Seorang Warga Tewas saat Bersihkan Bak Pendam

Selasa, 13 Februari 2018 | 18:23 WIB

Polisi memasang police line dan melakukan olah tempat kejadian perkara (TKP) seorang warga yang tewas keracunan gas amoniak di sebuah bak pendam di Dukuh Cendono Desa Sambiyan Kecamatan Kaliori, Selasa (13/2/2018). (Foto: mataairradio.com)

 

KALIORI, mataairradio.com – Satu orang tewas dan seorang lainnya kritis akibat keracunan di bak pendam bakal tampungan air di Dukuh Cendono Desa Sambiyan Kecamatan Kaliori, Selasa (13/2/2018) pagi.

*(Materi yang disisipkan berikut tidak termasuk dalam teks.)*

/-- The servo changes its state: SERVO_CHANGE, the continuing HOLDOVER, the TIME_SYNC record of the first LOCKED of a boot; FREE
resets the integral; LOCKED ends the FTM start period; a member of a coordination group reports it (R359, R361; spec/16 R394, R402; spec/17 R414, R415). -/
def Dev.servoTo (d : Dev) (s : Servo) : Dev :=
  if d.tmu.servo = s then d
  else
    let d1 := d.onTmu (fun t => { t with
      servo := s, lockRun := 0, rejectRun := 0, integ := if s = .free then 0 else t.integ,
      holdSince := if s = .holdover then t.tb else t.holdSince })
    let d1 := if s = .holdover then d1.onTmu Tmu.hold else if s = .locked then d1.onMsh (fun m => { m with ftmFast := false }) else d1
    let d2 := Dev.groupReports ((d1.raise .tmu Cause.TMU.SERVO_CHANGE).follow .tmu Cause.TMU.HOLDOVER (decide (s = .holdover)))
    if s = .locked ∧ !d.mgt.timeSynced then
      let ns := d.tmu.ptp / 2 ^ 32
      ({ d2 with mgt := { d2.mgt with timeSynced := true } } : Dev).blotter 0x050 0 0x0009
        [wd (ns / 1000000000), wd (ns / 1000000000 / 2 ^ 32), wd (ns % 1000000000)]
    else d2

/-- Every TSF offset loses the step's µs part, so that no TSF jumps (R372). -/
def Tmu.tsfStep (t : Tmu) (old new : Nat) : Tmu :=
  let us (p : Nat) : Nat := p / 2 ^ 32 / 1000
  if us old = us new then t
  else { t with tsfOfs := (List.range 48).foldl (fun o k => tabSet 0 o k ((tabGet 0 o k + us old + (2 ^ 64 - us new % 2 ^ 64)) % 2 ^ 64)) t.tsfOfs }

/-- A step of the PTP clock (R360, R370). -/
def Dev.clockStep (d : Dev) (new : Nat) : Dev :=
  (((d.onTmu (fun t => ({ t with ptp := new }.tsfStep t.ptp new).note)).count A.TMU.STEP_CNT).raise .tmu Cause.TMU.TIME_STEP)

/-! The servo (R359, R360) -/

/-- FREQ after a sample: −(KP × θ + I) / Δ, limited. -/
def Dev.servoFreq (d : Dev) (theta integ : Int) (delta : Nat) : Int :=
  let kp := Int.ofNat (d.fld A.TMU.SERVO_GAIN 31 16)
  let lim := roundDiv (Int.ofNat (d.fld A.TMU.SERVO_LIM2 7 0) * 2 ^ 34) 1000000
  max (-lim) (min lim (roundDiv (-(kp * theta + integ)) (max 1 delta)))

/-- An accepted sample of a source. -/
def Dev.servoAccept (d : Dev) (c : Nat) (theta : Int) (interval hops : Nat) : Dev :=
  let prev := (tabFind d.tmu.sources c).bind (fun s => s.accepted)
  let delta := match prev with
    | some t => min (d.tb - t) (4 * interval)
    | none => 4 * interval
  let i1 := d.tmu.integ + Int.ofNat (d.fld A.TMU.SERVO_GAIN 15 0) * theta
  let lock := decide (theta.natAbs ≤ d.fld A.TMU.SERVO_LIM 31 16 * 65536)
  let big := decide (d.fld A.TMU.SERVO_LIM 15 0 * 1000 * 65536 < theta.natAbs)
  let d1 := (d.onTmu (fun t => { t with
      sources := tabPut t.sources c { last := t.tb, interval := interval, accepted := some t.tb }, hops := hops,
      delta := delta, rejectRun := 0, ofsLast := theta })).count A.TMU.SAMPLE_CNT
  if big then (d1.clockStep (Int.ofNat d1.tmu.ptp - theta * 65536).toNat).servoTo .acquire
  else
    let st := d.tmu.servo
    let d2 := d1.onTmu (fun t => { t with integ := i1, freq := d.servoFreq theta i1 delta }.note)
    let run := if !lock then 0 else if st = .acquire then d.tmu.lockRun + 1 else 1
    let d3 := match st with
      | .locked => if decide (8 * (d.fld A.TMU.SERVO_LIM 31 16 * 65536) < theta.natAbs) then d2.servoTo .acquire else d2
      | _ => d2.servoTo .acquire
    if st = .locked then d3
    else if d.fld A.TMU.SERVO_LIM2 15 8 ≤ run then d3.servoTo .locked
    else d3.onTmu (fun t => { t with lockRun := run })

Korban tewas bernama Khoirul Warisman (45), sedangkan yang kritis bernama Heru Kusmanto (30). Keduanya warga dukuh setempat.

Menurut Kapolsek Kaliori AKP Susatyo melalui Kanit Reskrim Aiptu M Ansori, awalnya, Warisman yang seorang tukang bermaksud membersihkan bak ini dari serakan kayu dan papan.

“Korban Warisman masuk dengan menggunakan tangga melalui lubang pantau berukuran panjang 45 centimeter lebar 40 centimeter,” katanya.

Begitu masuk di bak pendam, korban langsung lemas. Supari, pemilik rumah, berteriak meminta tolong. Lalu datang Heru yang kemudian menyusul masuk, bermaksud menolong.

Namun Heru juga ikut terkapar. Supari kembali meminta tolong. Warga lain kemudian berdatangan dan berhasil mengevakuasi keduanya.

“Warisman meninggal dunia di tempat kejadian, sedangkan Heru yang pingsan namun denyut nadinya masih ada, dilarikan ke RSUD dr R Soetrasno,” katanya.

Aiptu Ansori menambahkan, kedalaman bak pendam ini sekitar 2,5 meter. Ukuran panjangnya 2,85 dan lebarnya 2,48 meter.

“Untuk kepentingan penyelidikan, tempat kejadian perkara kami pasangi garis batas polisi,” katanya.

Polisi pun menghimpun keterangan dari para saksi, termasuk warga yang mengevakuasi kedua korban.

“Hasil penyelidikan sementara, korban meninggal dan kritis akibat menghirup gas beracun jenis amoniak di bak pendam,” bebernya.

Menurutnya, bak pendam ini terbuat dari plesteran semen. Bakal tandon air ini belum sampai difungsikan. Memang tersedia ventilasi, tapi sejak jadi, bak pendam ini ditutup rapat dengan papan.

Sementara itu, warga yang penasaran dengan peristiwa ini, memadati tempat kejadian perkara.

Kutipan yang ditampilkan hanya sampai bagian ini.